Friday, June 6, 2008

Arch Linux: Changing Gnome's default browser

I'm a big fan of OpenBox, but out of habit I use a couple of Gnome apps. Most notably Gnome Terminal. For some reason, when I clicked URLs in the terminal they opened in Epiphany. Firefox is still my main browser, so I wanted to change that. I solved it like this:

  1. sudo pacman -Sy gconf-editor
  2. Run gconf-editor , edit the /desktop/gnome/url-handlers/http(s) keys to your liking. In my case "firefox %s".
That should be it!

Wednesday, June 4, 2008

Script for removing orphans in Arch Linux

Shell scripting is fun, so I created a small function that removes all orphaned packages as reported by Pacman. It calls itself recursively if removing the current orphans revealed any new ones. Tested with zsh since that is my personal preference the best shell around :) - but it probably runs under bash as well. Here is the code:


remove_orphans() {
for pkg in `pacman -Qdt|awk -F ' ' '{ printf("%s\n", $1) }'`; do
sudo pacman -R $pkg
done
if [ `pacman -Qdt|wc -l` -gt 0 ]; then remove_orphans; fi
}

Tuesday, June 3, 2008

Arch Linux: Alt+gr not working in Java apps

I got quite confused when my good old trusty Alt+gr key did not work in NetBeans (since I use Norwegian keyboard layout, this key is essential for progamming). The key worked everywhere except in Java apps, actually. Luckily, I figured out how to fix it:

  1. Install scim.
  2. Add your locale to the scim global config (/etc/scim/global).
  3. Start scim from your xinitrc.
  4. Restart your X server - it now should work!
For good measure, here's my .xinitrc file:


# SCIM
export XMODIFIERS='@im=SCIM'
export GTK_IM_MODULE="scim"
export XIM_PROGRAM="scim -d"
export QT_IM_MODULE="scim"
scim -d
# OPENBOX
exec openbox-session

Monday, June 2, 2008

Arch Linux: First impressions

So, I finally got fed up with Ubuntu. I really wanted to use FreeBSD again - but unfortunately the hardware in this box is not compatible. Arch Linux looked like a decent alternative so I downloaded the 2007.08-2 image and started installing. Misfortune struck again as I had to spend a couple of hours trying to get wireless working, but everything worked well as soon as I switched to the 2008.04-RC image. I wonder why they don't link to the RC image on the "Get Arch" page.

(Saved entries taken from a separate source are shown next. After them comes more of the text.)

-- ==== Sys2Proof/Tests/Slice0.lean ====
section
/-! SUPPORT. Tests of the model: ill-formed commands are refused, a few commands act as the spec's words say, and the
hypotheses of every obligation are met by a concrete state, clause by clause. -/

namespace Sys2Proof.Tests

open Sys2Proof.Machine

set_option Elab.async false

/-! ## Small states -/

/-- A unit that forwards, with everything else as reset leaves it. -/
def up : State :=
  { State.reset.setFlds [(F.BOOT_STATUS_STATE, 0xB)] with boot := { State.reset.boot with held := false } }
/-- A unit held at START_FORWARDING. -/
def w0 : State :=
  { State.reset.setFlds [(F.BOOT_STATUS_STATE, 0xA)] with boot := { State.reset.boot with held := false } }
/-- The state after some commands, each of which goes on. -/
def run (l : List Instr) (s : State) : State :=
  l.foldl (fun s i => match exec i s with
    | .next t => t
    | _ => s) s
def dt (f : DataSt → DataSt) (s : State) : State := { s with data := f s.data }
def mg (f : MgtSt → MgtSt) (s : State) : State := { s with mgt := f s.mgt }
def tw (f : PairSt → PairSt) (s : State) : State := { s with twin := f s.twin }
def nm (f : NmSt → NmSt) (s : State) : State := { s with nm := f s.nm }
def tm (f : TimeSt → TimeSt) (s : State) : State := { s with time := f s.time }
def wv (f : WvrSt → WvrSt) (s : State) : State := { s with wvr := f s.wvr }
def sf (f : SafSt → SafSt) (s : State) : State := { s with saf := f s.saf }
def ky (f : KeySt → KeySt) (s : State) : State := { s with key := f s.key }
def lg (f : LdgSt → LdgSt) (s : State) : State := { s with ldg := f s.ldg }
def cyc (n : Nat) (s : State) : State := { s with cycle := n }
def aonAt (n : Nat) (s : State) : State := { s with aon := n }
def atNs (n : Nat) (s : State) : State := tm (fun t => { t with now := n * fracPerNs }) s
def holds (l : List (Nat × Word)) (s : State) : State := { s with held := l.map (fun c => (c.1, some c.2)) }
/-- A command of the SPI of origin 3, with its sequence number 9. -/
def cmd (op : Nat) (b : List Byte) : Cmd := ⟨.spi, 3, 9, op, b, 4, 0, 0⟩
/-- It stands at the head of the execution queue. -/
def withCmd (op : Nat) (b : List Byte) (s : State) : State :=
  mg (fun m => { m with execQ := [cmd op b, cmd 1 []] }) s
/-- A frame for the MC waits. -/
def box (k : Special) (p : Nat) (b : List Byte) (s : State) : State :=
  mg (fun m => { m with inbox := [⟨none, k, p, 1000000000000000003, b⟩] }) s
/-- Link up on a port. -/
def lk (p : Nat) (s : State := up) : State :=
  s.setFlds [(F.MAC_CFG_EN p, 1), (F.MAC_STATUS_LINK_UP p, 1), (F.MAC_STATUS_LOCK p, 1)]
def raw (n : Nat) : List Byte :=
  beBytes 6 0x020000000001 ++ beBytes 6 0x020000000002 ++ beBytes 2 0x0800 ++ List.replicate (n - 18) 7
def fr0 : Frame := ⟨0, [], false, false, false, false, false, false, 0, 0, 0, false, 0, 0, 0, 0, 0, false, .first, none, 0⟩
def cpo (n : Nat) : Copy := ⟨none, raw n, none, 0, none, false, none, 0, .none, false, none⟩
def tx0 : Tx := ⟨96, cpo 64, 68, false, false, false, 0, false, 0, false, false, 0, none⟩
def cqs (l : List (Nat × List Copy)) (s : State) : State := dt (fun d => { d with queues := l }) s
def env0 : StartEnv := ⟨0, 0, none, 0, false, 0, false, [], [], [], [], none, 0⟩
/-! The data plane -/
def vl (n : Nat) : List Byte :=
  beBytes 6 0x020000000001 ++ beBytes 6 0x020000000002 ++ beBytes 2 0x8100 ++ beBytes 2 5 ++ beBytes 2 0x0800 ++
    List.replicate (n - 18) 7
def vl2 (n : Nat) : List Byte :=
  beBytes 6 0x020000000001 ++ beBytes 6 0x020000000002 ++ beBytes 2 0x88A8 ++ beBytes 2 5 ++ beBytes 2 0x8100 ++
    beBytes 2 5 ++ beBytes 2 0x0800 ++ List.replicate (n - 18) 7
def rx : State := run [.frameReceive 33 .express (vl 300) .more] (lk 33)
def setE (i : Nat) (e : TcamEntry) (s : State) : State := dt (fun d => { d with tcam := [(i, some e)] }) s
def anyE : TcamEntry := ⟨List.replicate 20 0, List.replicate 20 0, [6, 0, 0x8000], 1, true, 3⟩
def one : State := setE 5 anyE rx
def two : State :=
  run [.pipelinePass] (setE 5 anyE (run [.frameReceive 33 .express (vl2 300) .more] (lk 33)))
def afterE : State := run [.pipelinePass, .frameReceive 33 .express (fcsBytes (vl 300)) .ended] rx
def lrn : LearnReq := ⟨3, 5, 0, 5⟩
def fin (s : State) : State :=
  (s.setInfo 0 { s.info 0 with learn := some lrn, late := false, sdu := none, charges := [], special := none,
                               toWeaver := false }).setFrame 0
    { (s.frame 0).getD fr0 with ref := 2, ihold := true, stage := .passed }
def bb : List Byte :=
  beBytes 6 0x020000000001 ++ beBytes 6 0x020000000002 ++ beBytes 2 0x86DD ++ beBytes 4 0x60000000 ++ beBytes 2 200 ++
    [0, 64] ++ List.replicate 32 1 ++ [59, 24] ++ List.replicate 197 0
def badLen : State :=
  run [.frameReceive 33 .express ((bb ++ fcsBytes bb).take 256) .more, .pipelinePass,
    .frameReceive 33 .express ((bb ++ fcsBytes bb).drop 256) .ended] (lk 33)
def mac0 : Nat := 0x020000000002
def way (i : Nat) : Nat := (fdbWays 3 mac0).getD i 0
def fe (st : Bool) (m : Nat) : FdbEntry := ⟨3, m, st, true, 1, 9⟩
def lq : State := dt (fun d => { d with learnQ := [⟨3, mac0, 0, 5⟩, ⟨3, 7, 0, 5⟩] }) up
def setw (l : List (Nat × FdbEntry)) (s : State) : State :=
  dt (fun d => { d with fdb := l.map (fun c => (c.1, some c.2)) }) s
def fulls (s : State) : State := (fdbWays 3 mac0).foldl (fun s i => s.setFdb i (some (fe false (900 + i)))) s
def key0 (s : State) : State :=
  s.setFlds [(F.FDB_KEY_HI_FID, 3), (F.FDB_KEY_HI_MAC_HI, 0x0200), (F.FDB_KEY_LO_MAC_LO, 2)]
def dv (k d : Nat) (s : State) : State :=
  s.setFlds [(F.FDB_DATA_VALID, 1), (F.FDB_DATA_KIND, k), (F.FDB_DATA_DEST, d), (F.FDB_DATA_STATIC, 1)]
def fop (o : FdbOp) : State :=
  (dt (fun d => { d with fdbOp := o }) (setw [(0, fe true 0), (1, fe false 1)] up)).setFlds [(F.FDB_STATUS_BUSY, 1)]
def cls (l : List (Nat × Machine.Cell)) (s : State) : State := dt (fun d => { d with cells := l }) s
def cq (st : CellState) (strike : Bool) (head : Nat) : Machine.Cell := ⟨head, false, 0, st, strike, false⟩
def te (v : Bool) (g : Nat) : TcamEntry := ⟨List.replicate 20 0x55, List.replicate 20 0x66, [0x77, 1, 2], g, v, 3⟩
def ix (e : TcamEntry) (l : List (Fld × Nat) := []) : State :=
  setE 5 e (up.setFlds ((F.CLS_WIN_INDEX_INDEX, 5) :: l))
def sw (o : Option Nat) (s : State) : State := dt (fun d => { d with swap := o }) s
def aw (s : State) : State := dt (fun d => { d with recirc := [3] }) (s.setFrame 3 fr0)
def shp (q en pend : Nat) (s : State) : State :=
  s.setFlds [(F.SHP_CTRL_EN q, en), (F.SHP_CTRL_PENDING q, pend), (F.ZPOL_CTRL_EN q, en), (F.ZPOL_CTRL_PENDING q, pend),
    (F.MTR_CTRL_PENDING q, pend), (F.STRM_WIN_FILTER_METER_EN q, en)]
def gt (p : Nat) (l : List (Fld × Nat)) (s : State) : State :=
  s.setFlds ([(F.GATE_CTRL_GATE_EN p, 1), (F.GATE_WIN_PORT_PORT, p)] ++ l)
def adm (p : Nat) (s : State) : State :=
  s.setFlds [(F.GATE_ADMIN_LEN_LEN p, 2), (F.GATE_ADMIN_CYCLE_CYCLE p, 2000),
    (F.GATE_WIN_INTERVAL_INTERVAL (gateKey p 0 0), 1000), (F.GATE_WIN_INTERVAL_INTERVAL (gateKey p 0 1), 1000),
    (F.GATE_WIN_OP_HOLD (gateKey p 0 1), 1)]
def mrg (p : Nat) (w : Word) (s : State) : State := run [.mergeCfgApply p] (s.setReg (K.MERGE_CFG p) w)
def gts : State := run [.gateChangeTime 3] (atNs 5000 (gt 3 [(F.GATE_STATUS_PENDING 3, 1)] (adm 3 up)))
def ma : MdioAccess := ⟨none, 0x80000000, 5, 9, false⟩
def md (a : MdioAccess) (s : State) : State := (s.setMdio 0 (some a)).setFlds [(F.MDIO_STATUS_BUSY 0, 1)]
def poll (s : State) : State := s.setFlds [(F.MDIO_CFG_POLL_MS 0, 5), (F.MAC_STATUS_PHY_INT 3, 1)]
/-! Network time -/
def st (n src : Nat) (l : List (Fld × Nat) := []) : State :=
  up.setFlds ([(F.TIME_STATUS_STATE, n), (F.TIME_CTRL_SOURCE, src)] ++ l)
def gf (ty seq : Nat) (two : Bool) (rest : List Byte) : List Byte :=
  beBytes 6 0x0180C200000E ++ beBytes 6 2 ++ beBytes 2 0x88F7 ++ [BitVec.ofNat 8 (0x10 + ty), 2] ++
    beBytes 2 (34 + rest.length) ++ beBytes 2 0 ++ beBytes 2 (if two then 0x0200 else 0) ++ beBytes 8 65536 ++
    beBytes 4 0 ++ beBytes 8 0x1122334455667788 ++ beBytes 2 1 ++ beBytes 2 seq ++ beBytes 2 0x007F ++ rest
def rl (p r : Nat) (s : State := up) : State :=
  s.setFlds [(F.GPTP_PORT_CFG_ROLE p, r), (F.TIME_CTRL_SOURCE, 2), (F.GPTP_PORT_STATUS_AS_CAPABLE p, 1),
    (F.MAC_STATUS_LINK_UP p, 1)]
def sy (o : Option (Nat × Int × Int)) : SyncSt :=
  ⟨7, 1000000000000000000, 5, o, beBytes 8 0x1122334455667788 ++ beBytes 2 1, [(4, none), (33, some 99)]⟩
def gp1 : GPort := { GPort.fresh with reqOut := true, missed := 2 }
def ppo (n : Nat) (l : List (Fld × Nat)) : State :=
  up.setFlds ([(F.PPS_OUT_CTRL_EN n, 1), (F.PPS_OUT_WIDTH_NS n, 100), (F.PPS_OUT_PERIOD_NS n, 1000)] ++ l)
/-! Channels -/
def cfr (fmt id : Nat) (fd : Bool) (d : List Byte) : CanFrame := ⟨fmt, id, fd, false, false, [], d⟩
def rq (id : Nat) : CanReq := ⟨0, id, false, false, [], [1, 2], 0⟩
def ch (l : List (Fld × Nat)) (c : CanSt := .fresh) : State :=
  (up.setFlds ([(F.CAN_CTRL_MODE 23, 1), (F.CAN_STATUS_STATE 23, 0)] ++ l)).setCan 23 c
def bz : CanSt := { CanSt.fresh with cur := some (rq 5, 77), reqs := [rq 6] }
def ln (d : Nat) (l : List (Fld × Nat)) (c : LinSt := .fresh) : State :=
  (up.setFlds ([(F.LIN_CTRL_MODE 7, 1), (F.LIN_TABLE_LEN_LEN0 7, 2), (F.LIN_FRAME_CFG_DIR 7 (linFrameKey 5), d),
    (F.LIN_FRAME_CFG_LEN_M1 7 (linFrameKey 5), 3), (F.LIN_SCHED_ENTRY_ID 7 0, 5), (F.LIN_SCHED_ENTRY_TYPE 7 0, 0),
    (F.LIN_SCHED_ENTRY_ID 7 1, 5), (F.LIN_SCHED_ENTRY_TYPE 7 1, 1)] ++ l)).setLin 7 c
def sup : LinSt := { LinSt.fresh with supplied := [(5, [1, 2, 3])] }
/-! The Weaver -/
def pdu (i dir kind chn id len : Nat) (s : State) : State :=
  s.setFlds [(F.WVR_PDU_DATA0_VALID i, 1), (F.WVR_PDU_DATA0_DIR i, dir), (F.WVR_PDU_DATA0_KIND i, kind),
    (F.WVR_PDU_DATA0_CHANNEL i, chn), (F.WVR_PDU_DATA1_ID i, id), (F.WVR_PDU_DATA0_LEN i, len)]
def route (r dst : Nat) (l : List (Fld × Nat)) (s : State) : State :=
  (s.setFlds ([(F.WVR_RT_DATA0_VALID r, 1), (F.WVR_RT_DATA0_DST r, dst), (F.WVR_RT_DATA1_SRC_START r, 0),
    (F.WVR_RT_DATA1_SRC_LEN_M1 r, 7), (F.WVR_RT_DATA2_DST_START r, 8), (F.WVR_RT_DATA2_DST_LEN_M1 r, 7)] ++ l)).setReg
    (K.WVR_RT_DATA3 r) 1
def rxp (n rts : Nat) (s : State) : State :=
  (pdu 7 0 0 3 5 4 s).setReg (K.WVR_PDU_DATA2 7) (BitVec.ofNat 32 (rts * 2 ^ 18 + n * 8))
def u0 : WUnit := .pdu 0 3 0 0 5 [9, 8, 7, 6] 1000 .none
def un (s : State) : State := wv (fun w => { w with units := [u0, .timeout 3] }) s
def rtS (l : List (Fld × Nat)) : State := un (route 11 20 l (pdu 20 1 2 0 0 8 (rxp 1 11 up)))
def dl (d : Nat) (s : State) : State := wv (fun w => { w with deadline := [(4095, some d)] }) s
def txs (l : List (Fld × Nat)) : State :=
  (pdu 7 1 0 3 5 4 up).setFlds
    ([(F.WVR_PDU_INDEX_INDEX, 7), (F.CAN_CTRL_MODE 3, 1), (F.CAN_STATUS_STATE 3, 0)] ++ l)
def car (l : List (Fld × Nat)) : State :=
  (wv (fun w => { w with openFrames := [(511, ⟨[⟨20, [1, 2, 3], 3, none, 7⟩, ⟨21, [1], 3, some 77, 8⟩], 100⟩)] })
    (pdu 21 1 2 0 0 1 (pdu 20 1 2 0 0 3 up))).setFlds
    ([(F.WVR_CAR_CFG0_VALID 511, 1), (F.WVR_PDU_STATE_IN_FRAME 20, 1), (F.WVR_PDU_STATE_IN_FRAME 21, 1)] ++ l)
def lane0 : LaneFrame := ⟨raw 64, ⟨0, none, none⟩⟩
/-! Keys and the ledger -/
def slotted (i st : Nat) (s : State) : State :=
  ky (fun k => { k with slots := [(i, ⟨0, .of 1 [1, 2], .of 1 [3, 4]⟩)] }) (s.setFlds [(F.KEY_SLOT_INFO_STATE i, st)])
def reqs (l : List SignReq) (s : State) : State := ky (fun k => { k with signQ := l }) s
def rdy3 (s : State) : State :=
  s.setFlds [(F.LMS_STATUS_READY 0, 1), (F.LMS_STATUS_READY 1, 1), (F.LMS_STATUS_READY 2, 1)]
def frm : McFrame := ⟨none, 3, 1, 12345678901234, List.replicate 70 3⟩
def inp (a b : Nat) : State :=
  lg (fun l => { l with cfg := 0xF00C8003#32, residual := [(0, 5)], gapMs := 7 })
    (up.setFlds [(F.LDG_INPUT_VALUE 0, a), (F.LDG_INPUT_VALUE 1, b), (F.LDG_INPUT_VALUE 2, a), (F.LDG_INPUT_VALUE 3, b),
      (F.LDG_STATUS_STALE, 0xF0)])
/-! Sleep -/
def g0 : State :=
  up.setFlds [(F.NM_MBR_DATA0_EN 1, 1), (F.NM_MBR_DATA3_GROUPS 1, 6), (F.NM_MBR_DATA0_EN 5, 1),
    (F.NM_MBR_DATA3_GROUPS 5, 2), (F.NM_MBR_DATA0_PORT 5, 3), (F.NM_MBR_DATA1_MAC_HI 1, 0x1234),
    (F.NM_MBR_DATA2_MAC_LO 1, 0x56789ABC), (F.NM_PORT_GROUP_GROUP 0, 0x00211000), (F.NM_CHAN_GROUP_GROUP 0, 0x10),
    (F.NM_CHAN_GROUP_GROUP 3, 2), (F.NM_SLEEP_EN_SLEEP_EN, 0xFFFE), (F.LIN_CTRL_MODE 0, 1), (F.CAN_CTRL_MODE 1, 1)]
def msg (ty rnd set member veto : Nat) : List Byte :=
  beBytes 6 0x025147921000 ++ beBytes 6 0x123456789ABC ++ beBytes 2 0x88B6 ++ beBytes 1 1 ++ beBytes 1 ty ++
    beBytes 2 rnd ++ beBytes 2 set ++ beBytes 2 veto ++ beBytes 1 member ++ List.replicate 20 0
def rnd : State :=
  (nm (fun n => { n with round := 7, set := 6, candidates := 6, stayed := 6, visiting := some 1, toVisit := [5, 7] })
    g0).setFlds [(F.NM_STATE_RING, 1)]
def com : State :=
  (nm (fun n => { n with committed := 6, tCommit := 0, armed := true, told := [1] }) g0).setFlds [(F.NM_STATE_RING, 2)]
def asl (l : List (Fld × Nat) := []) : State :=
  g0.setFlds ([(F.NM_STATE_ASLEEP, 6), (F.NM_GROUP_STATUS_ISOLATED 1, 1), (F.WAKE_IN_CFG_EN 3, 1),
    (F.WAKE_IN_CFG_EN 4, 1), (F.WAKE_IN_GROUPS_GROUPS 3, 2), (F.WAKE_LIMITS_CHATTER_N, 3),
    (F.WAKE_LIMITS_CHATTER_MS, 100)] ++ l)
/-! Lee mode and pairing -/
def lee (s : State) : State :=
  sf (fun f => { f with mode := .lee, leeTime := 5000000000 * fracPerNs })
    (s.setFlds [(F.MAC_STATUS_LINK_UP 0, 1), (F.MAC_STATUS_LINK_UP 5, 1), (F.CAN_CTRL_MODE 23, 1), (F.MAC_CFG_EN 0, 1),
      (F.MAC_CFG_EN 5, 1)])
def lfr (chan : Nat) : List Word := [BitVec.ofNat 32 (chan * 0x200000 + 8 * 1024 + 4), 0x123, 100, 0]
def prs (role : Nat) (l : List (Fld × Nat) := []) : State :=
  up.setFlds ([(F.PAIR_CFG_MODE, 1), (F.PAIR_STATUS_ROLE, role), (F.MAC_STATUS_LINK_UP 8, 1)] ++ l)
def pmsg (ty role : Nat) (body : List Byte) : List Byte :=
  beBytes 6 1 ++ beBytes 6 2 ++ beBytes 2 0x88B5 ++ beBytes 1 0xFA ++ beBytes 1 1 ++ beBytes 1 ty ++
    beBytes 1 (128 + role) ++ beBytes 4 1 ++ beBytes 6 5 ++ beBytes 4 6 ++ beBytes 2 body.length ++ body
def hb (mode fl : Nat) : List Byte :=
  beBytes 2 fl ++ beBytes 1 mode ++ [0] ++ beBytes 4 up.data.lfsrSeed ++ up.buildId ++ beBytes 8 0 ++ beBytes 8 77
def rdy (s : State) : State :=
  (tw (fun t => { t with rejoined := true, partnerFlags := 2 }) s).setFlds
    [(F.PAIR_STATUS_PARTNER_PRESENT, 1), (F.TIME_STATUS_STATE, 2)]
def agr (s : State) : State := sf (fun f => { f with agreed := [(8, true)] }) s
def e0 : JEntry :=
  ⟨0, entryBody 0 1 3 0x20 9 5 0 (beBytes 2 4 ++ beBytes 2 0 ++ [0, 0, 0, 1]), List.replicate 16 7⟩
def e34 : JEntry := ⟨0, entryBody 0 1 3 0x34 9 5 0 (beBytes 2 0 ++ beBytes 2 0), List.replicate 16 7⟩
def eb : List Byte := e0.body ++ e0.chain
def e1 : JEntry := ⟨1, List.replicate 48 7, List.replicate 16 9⟩
def jr (l : List JEntry) (s : State) : State := mg (fun m => { m with jrn := l }) s
def acks (n : Nat) (s : State) : State := tw (fun t => { t with acks := [(⟨.spi, 3, 9, 0x20, [0, 0, 0, 1], 0, 0, 0⟩, n)] }) s
def snp (s : State) : State :=
  tw (fun t => { t with snapping := true, step := 4, snap := [(.delta (K.SEQG_WIN_CFG 3), 5)] }) s
def jn (l : List (Fld × Nat) := []) : State :=
  up.setFlds ([(F.PAIR_CFG_MODE, 2), (F.PAIR_STATUS_ROLE, 6), (F.PAIR_STATUS_PARTNER_PRESENT, 1),
    (F.MAC_STATUS_LINK_UP 8, 1)] ++ l)
def pcp : Copy := ⟨none, [1, 2, 3], none, 0, none, false, none, 0, .pair, false, none⟩
def crd (v n r : Nat) : List Byte := beBytes 1 r ++ beBytes 1 1 ++ beBytes 2 v ++ beBytes 4 n
def own (b : Nat) (s : State) : State := s.setFlds [(F.BANK_OWNER_OWNER b, 2)]
def po (a : Nat) (p : Bool) (s : State) : State :=
  mg (fun m => { m with posted := [⟨7, a, 0x80008000, 0x12345678, p, none⟩] }) s
def tri (a : Nat) (m d : Word) : List Byte := beBytes 4 a ++ beBytes 4 m.toNat ++ beBytes 4 d.toNat
def cmdFrame : List Byte := beBytes 6 1 ++ beBytes 6 2 ++ beBytes 2 0x88B5 ++ List.replicate 50 0
def recLdg : List Byte := beBytes 4 (0x800 * 65536 + 4) ++ [0x01, 0x40, 0x20, 3]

After some configuration I ended up with a really slick system - It's amazing how much faster stuff runs on OpenBox! Also, the BSD inspired rc.conf and init system made my day. The only real problem I encountered was when I tried to install an older version of a library. Pacman (Arch's package manager) doesn't support this. I consider this to be a flaw in the package manager (which all over feels immature compared to apt or BSD ports), and I predict the devs will realize this sooner or later - even though they currently consider it to be a "feature".

I find it amusing how things tend to move in cycles. When I started out with Linux ~8 years ago Slackware was the coolest thing around. Then we somehow ended up with Ubuntu. And now the "KISS"-distros are turning into the hippest kids on the block again. If you're fed up with the bloat, give Arch a try. :)

Sunday, May 18, 2008

(str)tr for JavaScript

I couldn't find a function resembling Ruby's tr or PHP's strtr in JavaScript, so I created one. Here's the code:


function tr(str, from, to) {
var subst;
for (i = 0; i < from.length; i++) {
subst = (to[i]) ? to[i] : to[to.length-1];
str = str.replace(new RegExp(str[str.indexOf(from[i])], 'g'), subst);
}
return str;
}

Tuesday, May 6, 2008

Java oddity

I really don't like the fact that you can run static class-methods from an object in Java. In effect, object.staticMethod(); gets translated into something like object.getClass().staticMethod();. AFAIK, no other language has this "feature". Is there any reason behind this madness?

Tuesday, January 15, 2008

Nginx 0.5.35 released

I don't know of any feeds that track nginx releases, so this is just a heads up for people that missed the release of nginx 0.5.35. Release notes:


*) Change: now the ngx_http_userid_module adds start time microseconds
to the cookie field contains a pid value.

*) Change: now the uname(2) is used on Linux instead of procfs.
Thanks to Ilya Novikov.

*) Feature: the "If-Range" request header line support.
Thanks to Alexander V. Inyukhin.

*) Bugfix: in HTTPS mode requests might fail with the "bad write retry"
error; bug appeared in 0.5.13.

*) Bugfix: the STARTTLS in SMTP mode did not work.
Thanks to Oleg Motienko.

*) Bugfix: large_client_header_buffers did not freed before going to
keep-alive state.
Thanks to Olexander Shtepa.

*) Bugfix: the "limit_rate" directive did not allow to use full
throughput, even if limit value was very high.

*) Bugfix: the $status variable was equal to 0 if a proxied server
returned response in HTTP/0.9 version.

*) Bugfix: if the "?" character was in a "error_page" directive, then
it was escaped in a proxied request; bug appeared in 0.5.32.


Now go and upgrade your servers!